The agenda is two-fold:
  1. Stop inter-caste marriage, in particular if the boy is from the dalit community.
  2. Weaken the SC/ST (Prevention of Atrocities) Act.
The second demand is more sinister. SC/ST Act itself is very rarely applied and it has not prevented any atrocities against the dalits. Now, the MBC castes want the act to be weakened (read: removed) so that they can roll out their gameplan without any worries.

The response to this is very muted from the mainstream political parties. No official statement from DMK, AIADMK, Congress and BJP. Only Thirumavalavan of VCK is trying to organize a political front asking for support from the communists and Periyar groups (a bunch of fringe political entities opposed to caste, amongst other things). Such a political front will not have the strength to withstand the fury about to be unleashed by Ramadoss and his cohorts.

I don't think a few dalit boys marrying a few vanniar girls is the real issue here. The anger and hatred against the dalits seem to be very real. The speed with which nearly 40 MBC/BC castes have come together on an anti-dalit platform shows that they are very serious. There are regular statements from other caste groups as well against the dalits in the recent times.

It is important for the sociologists to quickly understand the reasons for this simmering anger coming to the fore so quickly and suddenly. Besides the burning of three dalit colonies in Dharmapuri district, there have been a couple of minor (which means only 4-8 houses burnt and not 100s of houses) burning incidents near Neyveli (heartland of PMK). This can flare up into a full scale war, if the government doesn't act immediately.

Sunday, December 02, 2012

TN encounter killings

Two accused have been killed by police when they were being taken from Madurai to Sivaganga. These two are accused in the killing of a police constable sub-inspector named Alvin Sudhan couple of months back.

The encounter story is the usual police story. One of the accused apparently complained of chest pain. The police stopped the van, when the two jumped out and escaped. They were later found to be travelling in a two-wheeler. They were surrounded by police. The two accused then attacked the police with country made bombs. As a defensive measure, the police apparently shot and killed them.

The video footage released by the police show a few large sickles and various other weapon as if picked from a typical goonda arsenal.

The police version sounds so implausible and yet the media is not asking hard questions. People who call in during talk shows brazenly defend the police action, as a sort of revenge to Alvin Sudhan killing. Facebook and Twitter discussions support the police action.

Indians don't seems to understand the concept of a modern democratic state with a rule of law, independent judiciary, a just trial before a verdict is pronounced, the right to defence in a court of law etc. They seem to love the police state, where police barge in, shoot and then make up the evidence. Every single encounter killing in the state of Tamil Nadu in my living memory appears to be a sham. No independent verification of the police story, no explanation on whether such an action was really required etc.

This is not to defend the killing of the policeman.

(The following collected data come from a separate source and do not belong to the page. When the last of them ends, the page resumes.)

/-- A slot that is replaced leaves everything but the four slots. -/
theorem Update.setSlot_eq (u : Update) (app b : Bool) (x : SlotSt) :
    ∃ fwA fwB appA appB, u.setSlot app b x = { u with fwA, fwB, appA, appB } := by
  cases app
  · cases b
    · exact ⟨x, u.fwB, u.appA, u.appB, rfl⟩
    · exact ⟨u.fwA, x, u.appA, u.appB, rfl⟩
  · cases b
    · exact ⟨u.fwA, u.fwB, x, u.appB, rfl⟩
    · exact ⟨u.fwA, u.fwB, u.appA, x, rfl⟩

theorem Update.modTarget_eq (u : Update) (f : SlotSt → SlotSt) :
    ∃ fwA fwB appA appB, u.modTarget f = { u with fwA, fwB, appA, appB } := Update.setSlot_eq u u.app u.slotB _

/-- The target slot reads as it was changed. -/
theorem Update.modTarget_slot (u : Update) (f : SlotSt → SlotSt) :
    (u.modTarget f).slot u.app u.slotB = f (u.slot u.app u.slotB) := Update.slot_setSlot_same u u.app u.slotB _

/-! ### The commands of 0x8000:01 (R421) -/

/-- A command that passes its checks. -/
theorem opUpdate_status {c : Caller} {v : Nat} {s : State} (hright : s.writeFault 0x8000 0x01 c.level = stOk) :
    firstBad [s.writeFault 0x8000 0x01 c.level, if true then s.updateFault v c.level else stType] = s.updateFault v c.level := by
  rw [hright, firstBad_ok, if_pos rfl]
  unfold firstBad
  split
  next h => exact h.symm
  · rfl

/-- A command other than ACTIVATE that fails a check changes nothing of the update function. -/
theorem opUpdate_refused {c : Caller} {v : Nat} {s : State} (via : Via) (hright : s.writeFault 0x8000 0x01 c.level = stOk)
    (hbad : s.updateFault v c.level ≠ stOk) (hv : v ≠ 3) :
    opUpdate c via v true s = respond via (s.updateFault v c.level) [] s := by
  unfold opUpdate
  dsimp only
  rw [opUpdate_status hright, if_pos hbad, if_neg (fun h => hv h.2.1)]

/-- A command that passes its checks has its effect. -/
theorem opUpdate_taken {c : Caller} {v : Nat} {s : State} (via : Via) (hright : s.writeFault 0x8000 0x01 c.level = stOk)
    (hok : s.updateFault v c.level = stOk) :
    opUpdate c via v true s = (if v = 1 then respond via stOk [] (beginUpdate c s)
      else if v = 2 then respond via stOk [] { s with upd := { s.upd with state := .verifying } }
      else if v = 3 then activateSlot (respond via stOk [] s)
      else respond via stOk [] (abortUpdate c s)) := by
  unfold opUpdate
  dsimp only
  rw [opUpdate_status hright, if_neg (not_not.mpr hok)]

/-- A transfer that begins (R405, R421, R422). -/
theorem beginUpdate_gives {c : Caller} {s : State} (hok : s.beginFault = stOk) :
    (beginUpdate c s).upd.state = .receiving ∧ (beginUpdate c s).upd.reason = 0 ∧ (beginUpdate c s).upd.blocks = [] ∧
      (beginUpdate c s).upd.app = (s.odNat 0x8000 0x02).testBit 4 ∧ (beginUpdate c s).upd.slotB = (s.odNat 0x8000 0x02).testBit 0 ∧
      (beginUpdate c s).upd.delta = decide (s.odNat 0x8000 0x03 = 1) ∧ (beginUpdate c s).upd.imageLen = s.odNat 0x8000 0x04 ∧
      (beginUpdate c s).upd.streamLen = s.odNat 0x8000 0x05 ∧ (beginUpdate c s).target.state = 1 ∧
      (beginUpdate c s).upd.active (beginUpdate c s).upd.app ≠ some (beginUpdate c s).upd.slotB := by
  have hfree : s.upd.targetFree (s.odNat 0x8000 0x02) = true := by
    have h := (firstBad_eq_ok.mp hok) (bad (!s.upd.targetFree (s.odNat 0x8000 0x02)) stWrongState) (List.mem_cons_self ..)
    by_contra hnot
    rw [Bool.not_eq_true] at hnot
    rw [hnot] at h
    exact absurd h (by decide)
  unfold beginUpdate State.target
  extract_lets v delta old u
  rw [raiseFrom_upd]
  dsimp only
  obtain ⟨a1, a2, a3, a4, hold⟩ := Update.modTarget_eq s.upd SlotSt.afterLoss
  obtain ⟨b1, b2, b3, b4, hnew⟩ := Update.modTarget_eq u (fun x => { x with state := 1, allCopies := false })
  have hslot := congrArg SlotSt.state (Update.modTarget_slot u (fun x => { x with state := 1, allCopies := false }))
  have hactive : u.active u.app ≠ some u.slotB := by
    have holdActive : ∀ app, old.active app = s.upd.active app := fun app => by unfold old; rw [hold]; rfl
    have hmine : u.active u.app = s.upd.active (v.testBit 4) := holdActive (v.testBit 4)
    rw [hmine]
    exact bne_iff_ne.mp hfree
  rw [hnew]
  rw [hnew] at hslot
  exact ⟨rfl, rfl, rfl, rfl, rfl, rfl, rfl, rfl, hslot, hactive⟩

/-- A transfer that is aborted (R421, R430). -/
theorem abortUpdate_gives (c : Caller) (s : State) :
    (abortUpdate c s).upd.state = .idle ∧ (abortUpdate c s).upd.reason = 10 ∧ (abortUpdate c s).upd.blocks = [] ∧
      (s.target.state = 3 → (abortUpdate c s).target = s.target) ∧
      (s.target.state ≠ 3 → (abortUpdate c s).target = { s.target with state := 4 }) := by
  unfold abortUpdate State.target
  extract_lets u
  rw [raiseFrom_upd]
  dsimp only
  obtain ⟨a1, a2, a3, a4, hu⟩ := Update.modTarget_eq s.upd (fun x => if x.state = 3 then x else { x with state := 4 })
  have hslot := Update.modTarget_slot s.upd (fun x => if x.state = 3 then x else { x with state := 4 })
  have htarget : u.slot u.app u.slotB = (if (s.upd.slot s.upd.app s.upd.slotB).state = 3 then s.upd.slot s.upd.app s.upd.slotB
      else { s.upd.slot s.upd.app s.upd.slotB with state := 4 }) := by
    have happ : u.app = s.upd.app := by unfold u; rw [hu]
    have hside : u.slotB = s.upd.slotB := by unfold u; rw [hu]
    rw [happ, hside]
    exact hslot
  refine ⟨rfl, rfl, rfl, fun h => ?_, fun h => ?_⟩
  · exact htarget.trans (if_pos h)
  · exact htarget.trans (if_neg h)

/-! ### Blocks (R405) -/

theorem leAt_leBytes (n : Nat) {v : Nat} (x y : Bytes) (h : v < 256 ^ n) : leAt (x ++ (leBytes n v ++ y)) x.length n = v := by
  unfold leAt slice
  rw [List.drop_left, List.take_left' (length_leBytes n v), leNat_of_leBytes n h]

/-- The fields of a block write. -/
theorem blockBytes_fields {offset length : Nat} {crc : BitVec 32} {data : Bytes} (hoffset : offset < 4294967296) (hlength : length < 65536) :
    leAt (blockBytes offset length crc data) 0 4 = offset ∧ leAt (blockBytes offset length crc data) 4 2 = length ∧
      leAt (blockBytes offset length crc data) 6 2 = 0 ∧ BitVec.ofNat 32 (leAt (blockBytes offset length crc data) 8 4) = crc ∧
      (blockBytes offset length crc data).drop 12 = data ∧ ¬ (blockBytes offset length crc data).length < 12 := by
  have hfour : ∀ n v, (leBytes n v).length = n := length_leBytes
  have hbytes : blockBytes offset length crc data =
      leBytes 4 offset ++ (leBytes 2 length ++ (leBytes 2 0 ++ (leBytes 4 crc.toNat ++ data))) := by
    unfold blockBytes
    simp only [List.append_assoc]
    rfl
  rw [hbytes]
  refine ⟨leAt_leBytes 4 [] _ hoffset, ?_, ?_, ?_, ?_, ?_⟩
  · exact leAt_leBytes 2 (leBytes 4 offset) _ hlength
  · have h := leAt_leBytes 2 (v := 0) (leBytes 4 offset ++ leBytes 2 length) (leBytes 4 crc.toNat ++ data) (by decide)
    rw [List.append_assoc] at h
    exact h
  · have h := leAt_leBytes 4 (leBytes 4 offset ++ leBytes 2 length ++ leBytes 2 0) data crc.isLt
    rw [List.append_assoc, List.append_assoc] at h
    rw [show leAt _ 8 4 = _ from h]
    exact BitVec.ofNat_toNat ..
  · have h := List.drop_left (l₁ := leBytes 4 offset ++ leBytes 2 length ++ leBytes 2 0 ++ leBytes 4 crc.toNat) (l₂ := data)
    simp only [List.append_assoc] at h
    exact h
  · simp only [List.length_append, hfour]
    omega

/-- A block write of a transfer comes to its place, its CRC and what is held already. -/
theorem opBlock_fields {c : Caller} {offset length : Nat} {crc : BitVec 32} {data : Bytes} {s : State} (via : Via)
    (hright : s.writeFault 0x8010 0x01 c.level = stOk)
    (htype : typeBad 0x8010 0x01 .domain (blockBytes offset length crc data) = stOk) (hreceiving : s.upd.state = .receiving)
    (hoffset : offset < 4294967296) (hlength : length < 65536) :
    opBlock c via .domain (blockBytes offset length crc data) s =
      if offset % 1024 ≠ 0 ∨ s.upd.streamLen ≤ offset ∨ length ≠ s.upd.blockLen offset ∨ data.length ≠ length then
        respond via stOffset [] { s with upd := { s.upd with reason := 2 } }
      else if crc ≠ crc32 data then
        respond via stRange [] (raiseFrom (BitVec.ofNat 8 c.source) evBlockRefused (d32 offset ++ [1])
          { s with upd := { s.upd with reason := 1 } })
      else match lookupKey (offset / 1024) s.upd.blocks with
        | some old => respond via (if old.1 = crc then stOk else stRange) [] s
        | none => respond via stOk [] (takeBlock (offset / 1024) crc data s) := by
  obtain ⟨hfoffset, hflength, hfzero, hfcrc, hfdata, hfshort⟩ := blockBytes_fields (crc := crc) (data := data) hoffset hlength
  have hchecks : firstBad [s.writeFault 0x8010 0x01 c.level, bad (decide (s.upd.state ≠ .receiving)) stWrongState,
      typeBad 0x8010 0x01 .domain (blockBytes offset length crc data),
      bad (decide ((blockBytes offset length crc data).length < 12)) stType] = stOk := by
    rw [hright, htype, decide_eq_false (not_not.mpr hreceiving), decide_eq_false hfshort]
    rfl
  unfold opBlock
  dsimp only
  rw [if_neg (not_not.mpr hchecks), hfoffset, hflength, hfzero, hfcrc, hfdata, if_neg (show ¬ (0 : Nat) ≠ 0 from fun h => h rfl)] <;> rfl

/-- A block that is taken is held, and the last one completes the transfer. -/
theorem takeBlock_gives {k : Nat} {crc : BitVec 32} {data : Bytes} {s : State} (hreceiving : s.upd.state = .receiving) :
    (takeBlock k crc data s).upd.blocks = setKey k (crc, data) s.upd.blocks ∧
      (takeBlock k crc data s).upd.state =
        (if (setKey k (crc, data) s.upd.blocks).length = (s.upd.streamLen + 1023) / 1024 then .complete else .receiving) := by
  unfold takeBlock
  extract_lets blocks w u
  by_cases hlast : blocks.length = (s.upd.streamLen + 1023) / 1024
  · obtain ⟨a1, a2, a3, a4, hu⟩ := Update.modTarget_eq { u with state := .complete } (fun x => { x with state := 2 })
    rw [if_pos hlast, if_pos hlast, raise_upd]
    dsimp only
    rw [hu]
    exact ⟨rfl, rfl⟩
  · rw [if_neg hlast, if_neg hlast]
    exact ⟨rfl, hreceiving⟩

But in a civilised state, the criminal who caused the death will be caught, a fair trial given so that the people really convince themselves that the accused is indeed guilty, and then a punishment given commensurate with the crime, while at the same time the accused is given all the rights to defend himself.

Somehow, the citizen of this country does not seem to understand this process. He in fact thinks this complex procedure is a drain on our finances. He seems to want a quick solution, instant justice, a hollywood/kollywood form of draw a pistol out and pump a few bullets into the alleged killer's head.

But what about Alvin Sudhan, is the oft repeated question. What about him? Like so many people who have been killed in random violence or planned violence, Alvin Sudhan is just another victim. Like the software engineer who went to a TASMAC bar in Velachery to have a whiskey, and found himself caught between two gangs with lethal weapons fighting each other.

Random or planned killings cannot give police extraordinary powers to act on their own as if they are above the law. That in Tamil Nadu they do this with impunity is because the people support them.

I feel sorry for the people, because they will be at the receiving end one day.

Wednesday, November 28, 2012

FDI, DCT, Congress, BJP

Some folks seem to oppose FDI in retail trade and direct cash transfers championed by Congress, simply because those folks are, by nature, anti-Congress and pro-BJP.

I do not like the current Congress dispensation either.

Congress may have brought out Direct Cash Transfers primarily to attract the votes of the poor in the upcoming parliamentary election. However that alone should not be the reason to oppose this scheme.

BJP is yet to make its views on DCT, but you can safely assume that it will be negative.

This is a wrong approach. The right approach should be to evaluate this policy vis-a-vis BJP's own approach to Indian economy, growth and subsidy and then decide whether to support this or not.

Indian administrative set up is entirely corrupt. It is impossible to think of any department in a state or central government which is devoid of corruption. It may be only a thing of degree; some states may be less corrupt than some other states, but it will be impossible to find a state that is completely clean. Much of the money spent by the governments on the welfare of people is lost along the way. Again, there is no doubt here. The only argument is about what percentage is pilfered: Is it 15% or 85%?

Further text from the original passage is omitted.